TASK DIRECTIONS
Below is a listing; repeat exactly the lines from the one containing "msixMask : Bool := false" to the one containing "sent : Bool := false", both included.
□ □ □ □
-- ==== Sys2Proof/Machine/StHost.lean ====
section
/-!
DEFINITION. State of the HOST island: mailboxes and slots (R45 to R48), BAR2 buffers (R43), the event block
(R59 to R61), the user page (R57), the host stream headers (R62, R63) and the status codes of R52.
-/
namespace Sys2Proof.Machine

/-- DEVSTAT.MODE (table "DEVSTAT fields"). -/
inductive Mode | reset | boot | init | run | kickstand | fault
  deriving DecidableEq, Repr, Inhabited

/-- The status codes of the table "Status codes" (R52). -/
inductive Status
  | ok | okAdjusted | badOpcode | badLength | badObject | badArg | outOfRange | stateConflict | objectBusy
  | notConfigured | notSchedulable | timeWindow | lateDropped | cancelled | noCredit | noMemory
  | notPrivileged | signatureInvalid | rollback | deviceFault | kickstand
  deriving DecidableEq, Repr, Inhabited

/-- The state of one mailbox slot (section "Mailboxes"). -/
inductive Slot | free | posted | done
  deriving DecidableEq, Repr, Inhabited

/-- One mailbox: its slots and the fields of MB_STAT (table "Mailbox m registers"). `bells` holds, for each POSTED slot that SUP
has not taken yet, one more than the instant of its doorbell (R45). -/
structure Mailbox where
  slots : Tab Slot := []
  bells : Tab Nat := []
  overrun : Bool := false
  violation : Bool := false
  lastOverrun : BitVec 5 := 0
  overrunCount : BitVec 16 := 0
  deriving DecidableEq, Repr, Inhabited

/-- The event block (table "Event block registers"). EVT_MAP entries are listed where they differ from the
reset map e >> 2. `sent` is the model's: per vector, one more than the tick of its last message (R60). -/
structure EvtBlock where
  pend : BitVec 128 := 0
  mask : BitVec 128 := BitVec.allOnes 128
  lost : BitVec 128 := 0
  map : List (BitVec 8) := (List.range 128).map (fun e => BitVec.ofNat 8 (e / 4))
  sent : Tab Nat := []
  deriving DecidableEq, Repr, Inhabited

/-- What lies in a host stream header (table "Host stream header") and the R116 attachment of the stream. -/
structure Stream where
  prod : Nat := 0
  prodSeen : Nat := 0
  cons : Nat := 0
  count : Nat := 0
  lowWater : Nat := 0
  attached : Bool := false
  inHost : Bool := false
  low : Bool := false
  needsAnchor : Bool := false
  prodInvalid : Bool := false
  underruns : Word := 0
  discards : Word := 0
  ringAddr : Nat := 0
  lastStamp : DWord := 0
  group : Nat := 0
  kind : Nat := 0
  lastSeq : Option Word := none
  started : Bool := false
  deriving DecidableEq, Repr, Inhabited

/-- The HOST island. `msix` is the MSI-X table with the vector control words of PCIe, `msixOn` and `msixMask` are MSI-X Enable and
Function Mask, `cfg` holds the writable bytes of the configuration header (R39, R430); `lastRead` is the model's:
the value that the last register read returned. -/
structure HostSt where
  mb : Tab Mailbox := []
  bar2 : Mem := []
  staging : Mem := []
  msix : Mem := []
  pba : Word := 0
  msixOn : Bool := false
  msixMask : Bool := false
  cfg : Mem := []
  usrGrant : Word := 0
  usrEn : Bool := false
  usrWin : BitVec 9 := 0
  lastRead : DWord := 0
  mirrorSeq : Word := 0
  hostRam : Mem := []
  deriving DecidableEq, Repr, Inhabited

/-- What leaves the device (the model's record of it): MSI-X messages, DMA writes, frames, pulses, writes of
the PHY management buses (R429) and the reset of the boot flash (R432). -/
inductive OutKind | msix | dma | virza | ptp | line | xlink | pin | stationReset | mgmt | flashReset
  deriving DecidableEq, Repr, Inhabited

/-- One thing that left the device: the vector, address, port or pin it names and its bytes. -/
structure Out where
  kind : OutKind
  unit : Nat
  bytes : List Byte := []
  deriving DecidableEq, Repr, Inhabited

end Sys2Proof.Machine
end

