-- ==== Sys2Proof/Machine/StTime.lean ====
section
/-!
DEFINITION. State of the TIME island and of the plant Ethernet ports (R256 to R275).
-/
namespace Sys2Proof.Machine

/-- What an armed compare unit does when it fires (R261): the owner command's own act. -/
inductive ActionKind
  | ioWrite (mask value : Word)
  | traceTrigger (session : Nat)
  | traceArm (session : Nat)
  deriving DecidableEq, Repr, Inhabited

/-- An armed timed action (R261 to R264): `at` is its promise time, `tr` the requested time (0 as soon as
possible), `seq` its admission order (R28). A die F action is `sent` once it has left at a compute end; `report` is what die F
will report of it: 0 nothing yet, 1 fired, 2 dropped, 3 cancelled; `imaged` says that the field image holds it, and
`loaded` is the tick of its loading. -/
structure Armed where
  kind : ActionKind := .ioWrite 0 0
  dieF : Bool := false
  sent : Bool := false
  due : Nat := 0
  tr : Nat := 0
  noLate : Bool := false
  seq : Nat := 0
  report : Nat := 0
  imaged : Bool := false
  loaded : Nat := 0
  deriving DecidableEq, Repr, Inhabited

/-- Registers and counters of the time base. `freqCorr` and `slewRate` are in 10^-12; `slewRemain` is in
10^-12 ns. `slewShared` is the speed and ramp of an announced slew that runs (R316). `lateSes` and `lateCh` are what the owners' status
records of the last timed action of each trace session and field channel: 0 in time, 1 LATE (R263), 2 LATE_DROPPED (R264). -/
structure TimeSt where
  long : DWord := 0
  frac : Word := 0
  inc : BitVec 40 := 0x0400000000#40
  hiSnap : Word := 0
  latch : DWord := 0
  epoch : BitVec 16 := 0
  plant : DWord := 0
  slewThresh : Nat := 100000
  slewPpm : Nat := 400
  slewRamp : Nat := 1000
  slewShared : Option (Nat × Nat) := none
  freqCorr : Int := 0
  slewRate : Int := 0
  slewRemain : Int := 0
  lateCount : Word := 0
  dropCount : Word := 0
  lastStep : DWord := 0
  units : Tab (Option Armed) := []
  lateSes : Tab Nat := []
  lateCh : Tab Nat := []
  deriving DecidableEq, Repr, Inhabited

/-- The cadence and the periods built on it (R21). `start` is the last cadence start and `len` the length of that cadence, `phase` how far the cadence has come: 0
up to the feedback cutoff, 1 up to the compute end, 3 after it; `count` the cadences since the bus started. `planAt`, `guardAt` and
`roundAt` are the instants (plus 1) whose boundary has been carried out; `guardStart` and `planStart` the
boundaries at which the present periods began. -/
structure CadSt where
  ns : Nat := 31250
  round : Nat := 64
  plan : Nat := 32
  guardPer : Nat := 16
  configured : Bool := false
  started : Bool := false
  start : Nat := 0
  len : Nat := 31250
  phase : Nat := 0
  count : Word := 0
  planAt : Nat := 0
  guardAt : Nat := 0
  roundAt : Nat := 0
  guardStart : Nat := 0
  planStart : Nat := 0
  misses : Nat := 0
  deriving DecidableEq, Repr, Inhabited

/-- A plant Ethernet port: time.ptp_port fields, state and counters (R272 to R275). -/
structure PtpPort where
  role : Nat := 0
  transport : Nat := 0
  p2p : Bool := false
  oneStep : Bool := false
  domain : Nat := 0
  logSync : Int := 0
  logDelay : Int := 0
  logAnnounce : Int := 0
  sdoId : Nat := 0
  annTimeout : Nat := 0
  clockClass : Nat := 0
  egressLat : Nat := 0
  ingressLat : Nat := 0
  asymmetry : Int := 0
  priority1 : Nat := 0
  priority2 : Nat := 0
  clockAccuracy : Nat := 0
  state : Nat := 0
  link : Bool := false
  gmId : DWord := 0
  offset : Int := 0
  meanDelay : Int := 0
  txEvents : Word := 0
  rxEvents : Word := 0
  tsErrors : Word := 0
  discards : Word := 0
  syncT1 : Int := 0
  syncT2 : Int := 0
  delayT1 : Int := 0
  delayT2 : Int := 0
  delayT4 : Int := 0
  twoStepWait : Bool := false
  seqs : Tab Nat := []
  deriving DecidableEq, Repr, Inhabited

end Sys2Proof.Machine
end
□ □ □ □
ANSWER TO THIS EXERCISE
  msixMask : Bool := false
  cfg : Mem := []
  usrGrant : Word := 0
  usrEn : Bool := false
  usrWin : BitVec 9 := 0
  lastRead : DWord := 0
  mirrorSeq : Word := 0
  hostRam : Mem := []
  deriving DecidableEq, Repr, Inhabited

/-- What leaves the device (the model's record of it): MSI-X messages, DMA writes, frames, pulses, writes of
the PHY management buses (R429) and the reset of the boot flash (R432). -/
inductive OutKind | msix | dma | virza | ptp | line | xlink | pin | stationReset | mgmt | flashReset
  deriving DecidableEq, Repr, Inhabited

/-- One thing that left the device: the vector, address, port or pin it names and its bytes. -/
structure Out where
  kind : OutKind
  unit : Nat
  bytes : List Byte := []
  deriving DecidableEq, Repr, Inhabited

end Sys2Proof.Machine
end

-- ==== Sys2Proof/Machine/StTime.lean ====
section
/-!
DEFINITION. State of the TIME island and of the plant Ethernet ports (R256 to R275).
-/
namespace Sys2Proof.Machine

/-- What an armed compare unit does when it fires (R261): the owner command's own act. -/
inductive ActionKind
  | ioWrite (mask value : Word)
  | traceTrigger (session : Nat)
  | traceArm (session : Nat)
  deriving DecidableEq, Repr, Inhabited

/-- An armed timed action (R261 to R264): `at` is its promise time, `tr` the requested time (0 as soon as
possible), `seq` its admission order (R28). A die F action is `sent` once it has left at a compute end; `report` is what die F
will report of it: 0 nothing yet, 1 fired, 2 dropped, 3 cancelled; `imaged` says that the field image holds it, and
`loaded` is the tick of its loading. -/
structure Armed where
  kind : ActionKind := .ioWrite 0 0
  dieF : Bool := false
  sent : Bool := false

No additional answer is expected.